SimplyListed (YC W11) Wants to Get the World Buying and Selling via Mobile - jgrall
http://mashable.com/2011/10/21/simplylisted-sell-buy/

======
kerryfalk
Interesting approach, I like it. I believe there is a lot of room in this
space for many different players in many different verticals.

Making it simpler for the average user to list something for sale is critical
for growing the space. There are far more products laying around in garages
and basements that could be sold than are currently being listed for sale
online. I believe the main reason that these products will remain in garages
and basements is because A) creating the listing is still too difficult and
cumbersome; and B) shipping to a non-local buyer is seen as too much work.

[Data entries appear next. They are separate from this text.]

/-- STEP_COMMIT. -/
def execStepCommit (j : Fin 16) (s : State) : Host.Outcome State Fault Refusal := act s fun s => s.tryCommit j.val

/-! ## Taking ring commands (R348, R350) -/

/-- The point between two ring commands: the Roll takes every commit whose conditions hold (R348). -/
def State.rollPoint (s : State) : State := (List.range 16).foldl State.tryCommit s

/-- What the Roll reads for a ring command: the slot's job record, the slip it names, or for ADMIT every slip, and what A0 points to
(05 R213, R215). -/
def State.rollSeen (s : State) (e : Nat) : State :=
  let o := bits e 7 0
  let j := bits e 11 8
  let s := s.seenJob j 0
  let s := if o = 1 then s.seenSlips j else if s.inRange j (bits e 49 32) then s.seenSlip (bits e 49 32) else s
  if o = 1 ∨ o = 5 then s.seenCarve (bits e 111 64) 128 else if o = 0x10 then s.seenCarve (bits e 111 64) 32 else s

/-- The next entry of the Roll's ring, with what it reads for it. -/
def State.rollHead (s : State) : Head :=
  let h := s.ringHead 129 0x0502 s.rcqBase 256 (s.word Reg.RCQ_CONS).toNat
  match h.entry with
  | none => h
  | some e => ⟨h.st.rollSeen e, some e⟩

/-- The Roll takes the next entry of its ring when `want` has its operation, writes the result into it and tells the endpoint. -/
def State.rollNext (s : State) (want : Nat → Bool) : State :=
  let s := s.rollPoint
  let cons := (s.word Reg.RCQ_CONS).toNat
  let h := s.rollHead
  match h.entry with
  | none => h.st
  | some e =>
    if !(want (bits e 7 0)) then h.st else
    let r := h.st.rollDo e
    match r.res with
    | none => h.st
    | some c =>
      let ok := bits e 7 0 = 1 ∧ c = 0
      let e' := putBits e 23 16 c
      let e' := if ok then putBits (putBits e' 49 32 r.slip) 57 50 r.gen else e'
      let s := (r.st.storeCarve (s.rcqBase + 64 * (cons % 256)) (leBytes 64 e')).bump Reg.RCQ_CONS
      let s := if c = 3 ∨ c = 4 ∨ c = 7 ∨ c = 8 then s.bumpSat Reg.CMD_REJ else s
      s.rollTold cons e c r.slip r.gen

/-- A row of the ring: the next entry when it is of the row's operation, or of a reserved one. -/
def State.rollTake (s : State) (op : Nat) : State := s.rollNext fun o => o == op || !(rollOp o)

/-- Firmware posts a command for the endpoint; the Roll takes it at once when no earlier entry waits (R348, R350). -/
def State.postCommand (s : State) (p : RollPost) : State :=
  let s := ({ s with posts := s.posts ++ [p] } : State).postAll
  if (s.posts.getLast?.bind RollPost.at_) = some (s.word Reg.RCQ_CONS).toNat then s.rollNext fun _ => true else s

It looks like this does a good job of solving A. Good work. I have similar
plans for a different market in the future. I believe the key for the platform
in this space that will really disrupt the market is the data on the products
themselves. The retailers have some of the info but it isn't really being used
at the C2C level. Getting that data requires solving some other chicken-and-
egg problems first though, I think.

I like the idea for hosting Bazaars on a scheduled basis. Very creative.

Jon/Sean I'm not sure if you'll be around Startup School next weekend but if
so I'd love to talk with you guys and hear about your thoughts on the space
and the challenges you've overcome so far.

Edit: Ah ha.

 _Unlike other sites where you have to pay for shipping and wait days for
delivery, our sellers are local, so you can get your item the same day!_

Problem B not an issue I see. I'm interested in seeing where this goes. Good
luck, gents.

------
twakefield
Congrats on the launch.

I've used the app a couple times and it is incredibly easy to use. It's helped
me clear my shelves of clutter that I wouldn't bother putting on craig's list
and make a few bucks.

The auto pricing was the other killer feature for me. I don't want to have to
search around looking for the market clearing level.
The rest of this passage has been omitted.